EDIT:
[N.B: I fully replaced the original question which was not a very good statement of the problem (see comments) with a more apt one.]
I have records that contain - among other things - the location of users and their ID (it is a big stream of data). I need to provide a 3rd party the location of users. (The stream is also filtered based on other criteria in the stream and perhaps even merged with some other data sources that all contain user IDs - if it is of any interest here and now.)
I must not pass the user IDs to the 3rd party.
The records a output have to enable the 3rd party to build up "routes" and/or time-variant location maps of users over a period of time (say a day but much longer than one hour). To this end they must be able to identify records that belong to the same user. Thus some key has to be passed.

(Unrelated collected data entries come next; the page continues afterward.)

-- ==== Sys2Proof/Laws/Run.lean ====
section
/-! SUPPORT. The listing of a run, built word by word. -/

namespace Sys2Proof.Machine

@[simp] theorem linesOf_append (a b : List Result) : linesOf (a ++ b) = linesOf a ++ linesOf b := List.filterMap_append
@[simp] theorem errorsOf_append (a b : List Result) : errorsOf (a ++ b) = errorsOf a ++ errorsOf b := List.filterMap_append
@[simp] theorem linesOf_line (l : Text) : linesOf [.line l] = [l] := rfl
@[simp] theorem linesOf_error (k : DecodeErrorKind) (w : Word) : linesOf [.error k w] = [] := rfl
@[simp] theorem errorsOf_line (l : Text) : errorsOf [.line l] = [] := rfl
@[simp] theorem errorsOf_error (k : DecodeErrorKind) (w : Word) : errorsOf [.error k w] = [(k, w)] := rfl

/-- The transaction of a word that decodes. -/
theorem transaction_of_ok {cfg : Config} {a w : Word} {ins : Instr} (h : decode cfg w = .ok ins) :
    transaction cfg a w = .line (format cfg a ins.form) := by
  simp [transaction, h]

/-- The transaction of a word that does not. -/
theorem transaction_of_err {cfg : Config} {a w : Word} {e : DecodeError} (h : decode cfg w = .err e) :
    transaction cfg a w = .error e.kind e.word := by
  simp [transaction, h]

/-- A run goes on from the state its first step gives, for any machine behind the host's interface. -/
theorem run_of_step (M : Host.Core) (k : Nat) (s t : M.State) (h : M.step s = .next t) : M.run (k + 1) s = M.run k t := by
  rw [Host.Core.run, h]

/-- The same for this machine. -/
theorem run_of_next {k : Nat} {s t : State} (h : step s = .next t) :
    Host.Core.run Sys2Proof.core (k + 1) s = Host.Core.run Sys2Proof.core k t :=
  run_of_step Sys2Proof.core k s t h

/-- One more word gives one more result. -/
theorem results_take_succ {cfg : Config} {ws : List Word} {n : Nat} {w : Word} (h : ws[n]? = some w) :
    results cfg (ws.take (n + 1)) = results cfg (ws.take n) ++ [transaction cfg (addressAt cfg.base n) w] := by
  obtain ⟨hn, -⟩ := List.getElem?_eq_some_iff.mp h
  rw [List.take_add_one, h, Option.toList_some, results, List.mapIdx_append]
  simp [results, Nat.min_eq_left (Nat.le_of_lt hn)]

/-- Nothing is cut where there is no error. -/
theorem untilError_of_no_error {rs : List Result} (h : errorsOf rs = []) : untilError rs = rs := by
  induction rs with
  | nil => rfl
  | cons r rs ih =>
    cases r with
    | line l => rw [untilError, ih (by simpa [errorsOf] using h)]
    | error k w => simp [errorsOf] at h

/-- The cut falls at the first error. -/
theorem untilError_append_error {rs : List Result} (h : errorsOf rs = []) (k : DecodeErrorKind) (w : Word) (rest : List Result) :
    untilError (rs ++ .error k w :: rest) = rs ++ [.error k w] := by
  induction rs with
  | nil => rfl
  | cons r rs ih =>
    cases r with
    | line l => rw [List.cons_append, untilError, ih (by simpa [errorsOf] using h)]; rfl
    | error k w => simp [errorsOf] at h

end Sys2Proof.Machine
end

An important restriction that constitutes the core of the problem:
For the discussion let me define "anonymized user ID" an attribute that is is derived from the attributes of the input records such that it is (nearly) uniquely derivable from the user ID (e.g. a hashed salted user ID or a fixed random mapping), and placed in the records of the output stream so that records that belong to the same user can be identified.
Legal regulations and internal rules are such that I must make sure that the "anonymized user ID" can be reproduced for no more than one hour. (Just as an illustrative example: if I would happen to use a salted hash of the user ID as "anonymized user ID" I would have to use a new salt hourly.)
(Note: As mentioned above the 3rd party has to map locations to users for longer. They still don't care about the identity of the user but they have to know that it is the same user all along.)
And the questions are: Is there a way to do this at all? If yes, how?